● Work request
Look through the listing below and write out exactly the lines from the line with "channel after reset. -/" to the line with "let n := advancesBefore e stop", both included, and no others.
===== Data for processing
-- ==== Sys2Proof/Machine/Reset.lean ====
section
/-! DEFINITION. A reset of the part (R171 and the reset rule of every block: R17, R33, R55, R78, R94, R113,
R120, R131, R143, R144, R160, R170, R172). -/

namespace Sys2Proof.Machine

/-- R169: the nonvolatile image is valid: the check value matches its contents, the format version is the one
the part expects, and the item values are in range and consistent. -/
def Image.valid (m : Image) : Bool :=
  m.check == some m.checkNow && m.version == Config.imageVersion && settingsSound m.items

/-- R170: the settings a reset loads. -/
def State.loadedSettings (s : State) : List Nat := if s.ss.image.valid then s.ss.image.items else factoryDefaults

/-- R75, R170: the wear record a reset gives a pump: kept when warm; from the image, or zero, when cold. -/
def State.loadedWear (s : State) (p : Pump) : Wear :=
  if s.ss.marker then (s.ch.get p).wear
  else if s.ss.image.valid then s.ss.image.wear.get p
  else ⟨0, 0⟩

/-- R17, R42: a pump's command source by its contacts as sampled at reset; no entry is held. -/
def resetSource (active : List Nat) (raw : BitVec 40) (p : Pump) : Source :=
  if itemOf active (pumpItem p 0) ≠ 0 then .off
  else
    match raw.getLsbD (pumpInput p 0), raw.getLsbD (pumpInput p 1) with
    | false, false => .off
    | true, true => .off
    | true, false => .hand
    | false, true => .auto

/-- R78: a pump's channel after reset. -/
def State.resetChan (s : State) (p : Pump) : Chan :=
  let active := s.loadedSettings
  Chan.reset (resetSource active s.liu.raw p) (pumpItemsOf active p) (s.loadedWear p)

/-- R94: the power source by the contacts as sampled at reset. -/
def resetPower (raw : BitVec 40) : Power :=
  if raw.getLsbD 34 then .mains else if raw.getLsbD 35 then .generator else .dead

/-- R113: the rake after reset, with the interval timer set from its item. -/
def resetRake (active : List Nat) (raw : BitVec 40) : Rc :=
  { state := if !raw.getLsbD 30 then .off else if raw.getLsbD 31 then .parked else .waitPermit
    purpose := .home
    owed := 0
    armed := true
    forced := false
    retry := 0
    cause := .none
    travel := none
    backoff := none
    discharge := none
    interval := if itemOf active 37 = 0 then none else some (itemOf active 37 * 60000)
    blindTimer := none
    blinded := false
    firstPending := false }

/-- R141: how many advances of the clock fall before uptime `stop`, where the next falls at `e`. -/
def advancesBefore (e stop : Nat) : Nat := (stop - e + (Config.clockSecond - 1)) / Config.clockSecond

/-- R141: the clock kept through a reset that ends at uptime `stop` of the run before it. It goes on advancing while
the part is held in reset or unpowered, becomes invalid where an advance would take it beyond its greatest value, and
goes into the new run with the part of a second it has run (notes/assumptions/30.md). -/
def Rl.keptClock (r : Rl) (stop : Nat) : Rl :=
  match r.clockValid, r.nextAdvance with
  | true, some e =>
    let n := advancesBefore e stop
    if r.clock + n ≤ max32 then { r with clock := r.clock + n, nextAdvance := some (e + n * Config.clockSecond - stop) }
    else { r with clock := max32, clockValid := false, nextAdvance := none }
  | _, _ => { r with nextAdvance := none }

/-- R143, R144: the report log and the clock that a reset finds or empties, with the cursor set. The reset ends `away`
milliseconds after the last event. -/
def State.resetLog (s : State) (away : Nat) : Rl :=
  if s.ss.marker then
    { s.rl.keptClock (s.uptime + away) with
      full := false
      cursor := match s.rl.log with
        | [] => s.rl.nextSeq
        | r :: _ => r.seq }
  else { log := [], nextSeq := 1, cursor := 1, full := false, clock := 0, clockValid := false, nextAdvance := none }

/-- R17, R33, R55, R78, R94, R113, R120, R131, R160, R172: every block started afresh, before the appends and
the posts of the reset. The backup domain is kept when warm and emptied when cold. -/
def State.freshBlocks (s : State) (cause : ResetCause) (away : Nat) : State :=
  let active := s.loadedSettings
  let raw := s.liu.raw
  let rl := s.resetLog away
  { uptime := 0
    resetKind := if s.ss.marker then .warm else .cold
    resetCause := cause
    liu :=
      { chan := ⟨LevelChan.reset (calOf active .well), LevelChan.reset (calOf active .inlet)⟩
        raw := raw
        deb := raw
        rawSince := List.replicate 40 0
        flags := ⟨0#40, 0#40⟩
        disTimer := none
        levelDisagree := false
        highLevel := false
        diff := none
        sim := none
        nextSample := ⟨Config.samplePeriod, Config.samplePeriod⟩ }
    be :=
      { vol := volumeTable active
        weir := weirTable active
        crest := itemOf active 46
        t := itemOf active 50
        level := none
        vStart := none
        p := 0
        w := 0
        meteredP := 0
        meteredW := 0
        valid := false
        ticks := 0
        estimate := none
        lastP := 0
        lastW := 0
        lastValid := false
        preSpill := 0
        sum :=
          { startUp := 0
            startTime := if rl.clockValid then some rl.clock else none
            pumped := 0
            spilled := 0
            highest := none
            sumIT := 0
            sumT := 0 }
        boundaryDue := false
        nextFlow := 1000 }
    su :=
      { flags := List.replicate 6 false
        dLevel := 0
        rise := false
        d := 0
        fallback := true
        quietFallback := true
        lf := 0
        level := none
        fresh := false
        entry := PerPump.const none
        stamp := 0
        roster := []
        dutyStart := none
        deferredRot := false
        handover := none
        target := []
        posted := PerPump.const .none }
    ch :=
      ⟨s.resetChan .p1, s.resetChan .p2, s.resetChan .p3, s.resetChan .p4, s.resetChan .p5, s.resetChan .p6⟩
    cg := { pump := PerPump.const Pair.reset, rake := Pair.reset }
    sa :=
      { holder := .none
        lastRelease := none
        staggerOn := false
        rakeInrush := none
        queue := []
        waiters := []
        hist := []
        pumpHist := PerPump.const []
        simHist := none
        windowMark := 0
        power := resetPower raw
        limit := 0
        hold := none }
    rc := resetRake active raw
    om :=
      { state := .quiet
        openTimer := none
        closeTimer := none
        debounce := none
        event := none
        nextNum := if s.ss.marker then s.om.nextNum else 1
        nextUpdate := 1000 }
    alarms := { points := List.replicate 46 Alarm.reset, line := ⟨false, false⟩, beacon := false }
    rl := rl
    ports := ⟨PortCtl.reset 3 (itemOf active 52 * 1000), PortCtl.reset 1 (itemOf active 53 * 1000)⟩
    ss :=
      { active := active
        holder := none
        entries := []
        dropped := ⟨false, false⟩
        store := .idle
        snapshotDue := false
        defaults := !s.ss.image.valid
        fault := !s.ss.image.valid
        image := s.ss.image
        marker := true
        nextSnapshot := Config.snapshotPeriod }
    work := ⟨false, false⟩
    pending := s.pending }

/-- R120: the OVERFLOW_CLOSE of an event that a warm reset interrupts. -/
def Event.interrupted (e : Event) : Body :=
  .overflowClose e.num e.lastTime e.elapsed e.spill e.peak e.unmeasured .interrupted

/-- R120, R143, R144: the appends of a reset: the interrupted event where there was one, then RESTART. -/
def State.resetRecords (old s : State) : State :=
  let s := match old.ss.marker, old.om.event with
    | true, some e => s.appendRaw e.interrupted
    | _, _ => s
  s.appendRaw (.restart s.resetKind s.resetCause)

/-- R55: the floats as they stand at reset applied to the fallback latch as if each had just changed. -/
def State.resetLatch (s : State) : Nat :=
  let lf := if s.highMade then 1 else 0
  let lf := if s.hhMade then s.sa.limit else min lf 1
  if s.lowMade then lf else 0

/-- R50, R55, R88, R94: the running limit, the roster, the latch and demand after reset. -/
def State.resetStaging (s : State) : State :=
  let s := s.mapSa fun a => { a with limit := s.limitFor s.sa.power }
  let s := s.rotate
  let s := s.mapSu fun u => { u with lf := s.resetLatch }
  s.mapSu fun u => { u with d := s.demand }

/-- R91, R94: the restart hold of a reset that finds the supply alive. -/
def State.resetHold (s : State) : State := if s.sa.power = .dead then s else s.beginHold

/-- R143, R144: LOG_FULL evaluated afresh at a reset. -/
def State.resetFull (s : State) : State :=
  if !s.rl.full && Config.logFullAt ≤ s.rl.log.length then
    ({ s with rl := { s.rl with full := true } }).post 43 true
  else s

/-- R131: the owners' posts of a reset: the RL's two, then the others in point order
(notes/assumptions/12.md). -/
def State.resetPosts (s : State) : State :=
  let s := (s.post 45 (!s.rl.clockValid)).resetFull
  let s := (Pump.all.foldl State.postLeak s).postHighHigh
  (s.post 40 (s.sa.power != .mains)).post 44 s.ss.fault

/-- R171: a reset, with the offer of a restart hold of no length. -/
def State.restart (s : State) (cause : ResetCause) (away : Nat) : State :=
  let t := s.resetRecords (s.freshBlocks cause away)
  let t := (Pump.all.foldl State.testJoin t.resetStaging.resetHold).resetPosts.omEvaluate
  let t := if t.work.offer then t.offer else t
  { t with work := ⟨false, false⟩ }

end Sys2Proof.Machine
end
==========
● Answer area
/-- R78: a pump's channel after reset. -/
def State.resetChan (s : State) (p : Pump) : Chan :=
  let active := s.loadedSettings
  Chan.reset (resetSource active s.liu.raw p) (pumpItemsOf active p) (s.loadedWear p)

/-- R94: the power source by the contacts as sampled at reset. -/
def resetPower (raw : BitVec 40) : Power :=
  if raw.getLsbD 34 then .mains else if raw.getLsbD 35 then .generator else .dead

/-- R113: the rake after reset, with the interval timer set from its item. -/
def resetRake (active : List Nat) (raw : BitVec 40) : Rc :=
  { state := if !raw.getLsbD 30 then .off else if raw.getLsbD 31 then .parked else .waitPermit
    purpose := .home
    owed := 0
    armed := true
    forced := false
    retry := 0
    cause := .none
    travel := none
    backoff := none
    discharge := none
    interval := if itemOf active 37 = 0 then none else some (itemOf active 37 * 60000)
    blindTimer := none
    blinded := false
    firstPending := false }

/-- R141: how many advances of the clock fall before uptime `stop`, where the next falls at `e`. -/
def advancesBefore (e stop : Nat) : Nat := (stop - e + (Config.clockSecond - 1)) / Config.clockSecond

/-- R141: the clock kept through a reset that ends at uptime `stop` of the run before it. It goes on advancing while
the part is held in reset or unpowered, becomes invalid where an advance would take it beyond its greatest value, and
goes into the new run with the part of a second it has run (notes/assumptions/30.md). -/
def Rl.keptClock (r : Rl) (stop : Nat) : Rl :=
  match r.clockValid, r.nextAdvance with
  | true, some e =>
    let n := advancesBefore e stop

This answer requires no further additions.